# Saved data entries

Start of Block

/-- PHASE of a barrier as a group's waits see it: the team barrier at level 0, else the instance's outer barrier. -/
def barPhase (s : State) (g : Group) (key : Nat) : Bool :=
  match teamAt? s g.team with
  | none => false
  | some t =>
    if key < 16 then (mget ⟨false, 0, 0, 0, 0, 0⟩ key t.bars).phase
    else
      match launchAt? s t.launch with
      | none => false
      | some l =>
        let inst := t.num / levelTeams l.record.levels (key / 16)
        ((s.outer.find? (fun b => b.launch == t.launch && b.inst == inst && b.key == key)).map (·.phase)).getD false

/-- R129: a `bar.wait` is issuable when ARV = 1 and PHASE ≠ APH. -/
def barOpen (s : State) (g : Group) (key : Nat) : Bool :=
  let b := barBits g key
  b.arv && (barPhase s g key != b.aph)

/-! ### The skeleton -/

/-- The wait mask of a word: WAIT, or the kernel's table entry of WSEL with entry 0 empty (R71). A group that has migrated to a cluster
whose code store does not hold its kernel finds no table there: every entry is empty, and its instructions are fetched from what that
store holds (DESIGN CHOICE, log 93). -/
def waitMask (s : State) (g : Group) (fl : Fields) : BitVec 12 :=
  match fl.wsel with
  | none => fl.e.wait
  | some w =>
    if w = 0 then 0
    else
      match teamAt? s g.team with
      | none => 0
      | some t =>
        let cs := (mfind (coreCluster g.core) s.codes).getD CodeStore.empty
        let code := ((launchAt? s t.launch).map (·.record.code)).getD 0
        match cs.images.find? (fun i => i.code == code) with
        | none => 0
        | some i => (i.waits.getD w.toNat 0).setWidth 12

/-- The clk until which a core's unit is held (R80). -/
def unitUntil (c : CoreSt) (u : ExecUnit) : Nat :=
  match u with
  | .sfu => c.sfuUntil
  | .lane => c.laneUntil
  | .spad => c.spadUntil
  | .global => c.globalUntil
  | _ => 0

/-- Hold a unit for `n` clk from the clk of issue (R80). -/
def holdUnit (s : State) (core : Nat) (u : ExecUnit) (n : Nat) : State :=
  let t := coreClk s core + n
  match u with
  | .sfu => updCore s core (fun c => { c with sfuUntil := t })
  | .lane => updCore s core (fun c => { c with laneUntil := t })
  | .spad => updCore s core (fun c => { c with spadUntil := t })
  | .global => updCore s core (fun c => { c with globalUntil := t })
  | _ => s

/-- The ring of a group's team. -/
def ringOf? (s : State) (team q : Nat) : Option Ring :=
  match teamAt? s team with
  | none => none
  | some t => mfind q t.rings

/-- Change one listed entry of a table. -/
def madj {α : Type} (k : Nat) (f : α → α) (m : SMap α) : SMap α :=
  match mfind k m with
  | none => m
  | some x => mput k (f x) m

def updRing (s : State) (team q : Nat) (f : Ring → Ring) : State :=
  updTeam s team (fun t => { t with rings := madj q f t.rings })

/-- No later group request of a kind is served on a ring in this clk (R134). -/
def blockRing (s : State) (team q : Nat) (push : Bool) : State :=
  updRing s team q (fun r => if push then { r with pushShut := true } else { r with popShut := true })

/-- The ring an instruction pushes to or pops from, with whether it pushes (R134 to R136). -/
def ringUse (o : Op) (f : ExtWord) : Option (Nat × Bool) :=
  match o with
  | .qpush | .qpushn | .xhand => some (f.d.toNat, true)
  | .qpop | .qpopn | .qpeek => some (f.sa.toNat, false)
  | _ => none

/-- Whether a group's role may use the ring an instruction names (R26, R136); `qlen` is for either role. -/
def ringRoleOk (s : State) (g : Group) (o : Op) (f : ExtWord) : Bool :=
  match ringUse o f with
  | some (q, push) =>
    match ringOf? s g.team q with
    | none => true
    | some r => g.role == (if push then r.pushr else r.popr)
  | none =>
    if o = .qlen then
      match ringOf? s g.team f.sa.toNat with
      | none => true
      | some r => g.role == r.pushr || g.role == r.popr
    else true

/-- Cause 6 of R79: a vector register at or above the budget, or an undeclared ring. -/
def cause6 (s : State) (g : Group) (o : Op) (f : ExtWord) : Bool :=
  match teamAt? s g.team with
  | none => false
  | some t =>
    (vregsNamed o f).any (fun r => decide (r ≥ t.vregs)) ||
    (ringsNamed o f).any (fun q => ((mfind q t.rings).isNone) || g.moved)

/-- Whether a group offers nothing for a reason of its own: a pause, a sleep, work that holds the whole group, or a
code-store load on its cluster (R118, R119, R169, R252, R348), or work that its restore sends again first and that is not sent yet (R200). -/
def groupWaits (s : State) (g : Group) : Bool :=
  s.flights.any (fun f => g.replays.contains f.id && !f.sent) ||
  decide (coreClk s g.core ≤ g.yieldUntil && g.yieldUntil != 0) || g.sleep.isSome || g.busy.isSome ||
  ((mfind (coreCluster g.core) s.codes).getD CodeStore.empty).loading.isSome

/-- The bookkeeping of an issue: the split moves to the next instruction, the group's last issue and counts, the flag
of SETF is cleared and owned (R28), a pending `bar.sync` is matched (R129), NR is set (R196), and an `.rsr` instruction steps
%seed at the end of the clk, behind the writes of earlier instructions (R49, R73). -/
def beginIssue (s : State) (c : Ctx) : State :=
  let s1 := updGroup s c.g.uid (fun g =>
    let g1 := updSplit g c.sp.place (fun sp => { sp with pc := c.next })
    let g2 := { g1 with lastIssue := c.clk, lastPlace := c.sp.place, issued := g1.issued + 1, resumed := false }
    let g3 := match g2.sync with
      | none => g2
      | some key => { setBarBits g2 key { barBits g2 key with arv := false } with sync := none }
    let g4 := if c.f.setf = 0 then g3 else takeFlag (c.f.setf.toNat - 1) c.id g3
    { g4 with nr := g4.nr || roundsRsr c.op c.f || (nonRepeatable c.op && !(nrUndone c.op) && c.sel != 0),
              nrMay := if nrUndone c.op && c.sel != 0 then g4.nrMay ++ [c.id] else g4.nrMay })
  { s1 with
    opCount := c.id
    freeCount := s1.freeCount + 1
    pend := s1.pend ++ (if roundsRsr c.op c.f then [⟨c.clk, c.g.uid, .seedStep⟩] else []) }

/-- The flag of an instruction of fixed latency is set at the end of clk t + L − 1 (R28, R73). -/
def finishAt (s : State) (c : Ctx) (lat : Nat) : State :=
  if c.f.setf = 0 then s else later s c.g.core c.g.uid lat (.flag (c.f.setf.toNat - 1) c.id)

/-- A write of fixed latency with the flag's completion (R73). -/
def writeAt (s : State) (c : Ctx) (lat : Nat) (w : WriteTo) : State :=
  finishAt (later s c.g.core c.g.uid lat w) c lat

/-- After an issue: arms exchange and merge (R96, R97), and the unit with a fixed occupancy is held (R80). -/
def afterIssue (s : State) (c : Ctx) : State :=
  let (u, n) := unitOf c.op
  let s1 := if c.sel != 0 && n != 0 then holdUnit s c.g.core u n else s
  { updGroup s1 c.g.uid (fun g => { g with splits := normSplits g.splits }) with turn := .issued }

/-- Raise a precise fault at an instruction that does not issue (R81, R189). -/
def raiseAt (s : State) (c : Ctx) (code detail : Nat) (lanes : Word) (addr : Nat) : State :=
  { raiseFault s c.g.uid (mkEntry code detail lanes addr c.pc c.sp.place c.sp.stamp c.id c.pc) with turn := .trapped }

/-- What an instruction sees when group `g` tries to issue it from split `sp`. -/
def mkCtx (s : State) (g : Group) (sp : Split) (o : Op) (w : Word3) (f : ExtWord) : Ctx where
  g := g
  sp := sp
  op := o
  f := f
  sel := selected g sp f
  pc := sp.pc
  next := sp.pc + (match w with | .base _ => 4 | .lit _ _ => 12 | .ext e => if e.lit.isSome then 20 else 12)
  id := s.opCount + 1
  clk := coreClk s g.core
  free := Config.freeValue s.freeCount
  rgn := regionOf s g

/-- Whether the instruction still waits for its turn: the group stopped, halted or waiting, the arm's redirect, the
distance, the flags, or the predicate register (R72, R98, R110, R129). -/
def notReady (s : State) (c : Ctx) (fl : Fields) : Bool :=
  groupWaits s c.g || (match c.g.sync with | some key => !(barOpen s c.g key) | none => false) ||
  (!c.g.resumed && decide (c.clk < c.g.lastIssue + 1 + c.f.dist.toNat)) ||
  decide (waitMask s c.g fl &&& ~~~c.g.flags ≠ 0) ||
  (c.f.pe && isEmptyReg c.g ⟨.k, c.f.pk.toNat⟩)

/-- Whether the words of the next instruction have been delivered (R79, R110): the clk after the previous issue, and not
before the redirect of a transferred arm. -/
def delivered (c : Ctx) : Bool :=
  c.g.stop.isNone && !c.g.halted && c.sp.calling.isNone && decide (c.g.lastIssue < c.clk) && decide (c.sp.earliest ≤ c.clk)

/-- Registers a word reads with the trap mode (R13, R75), and those that block. -/
def trapRegs (o : Op) (f : ExtWord) : List Reg :=
  let m := opForm o f
  (if f.tra then srcRegs o f 1 m.a else []) ++ (if f.trb then srcRegs o f 2 m.b else []) ++
  (if f.trc then srcRegs o f 3 m.c else [])
def blockRegs (o : Op) (f : ExtWord) : List Reg :=
  let m := opForm o f
  srcRegs o f 0 m.d ++ (if f.tra then [] else srcRegs o f 1 m.a) ++ (if f.trb then [] else srcRegs o f 2 m.b) ++
  (if f.trc then [] else srcRegs o f 3 m.c)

End of Block

An exact copy of the data is needed, running from its first line through the line that holds "The skeleton -/", and nothing beyond that.

# Written answer
/-- PHASE of a barrier as a group's waits see it: the team barrier at level 0, else the instance's outer barrier. -/
def barPhase (s : State) (g : Group) (key : Nat) : Bool :=
  match teamAt? s g.team with
  | none => false
  | some t =>
    if key < 16 then (mget ⟨false, 0, 0, 0, 0, 0⟩ key t.bars).phase
    else
      match launchAt? s t.launch with
      | none => false
      | some l =>
        let inst := t.num / levelTeams l.record.levels (key / 16)
        ((s.outer.find? (fun b => b.launch == t.launch && b.inst == inst && b.key == key)).map (·.phase)).getD false

/-- R129: a `bar.wait` is issuable when ARV = 1 and PHASE ≠ APH. -/
def barOpen (s : State) (g : Group) (key : Nat) : Bool :=
  let b := barBits g key
  b.arv && (barPhase s g key != b.aph)

/-! ### The skeleton -/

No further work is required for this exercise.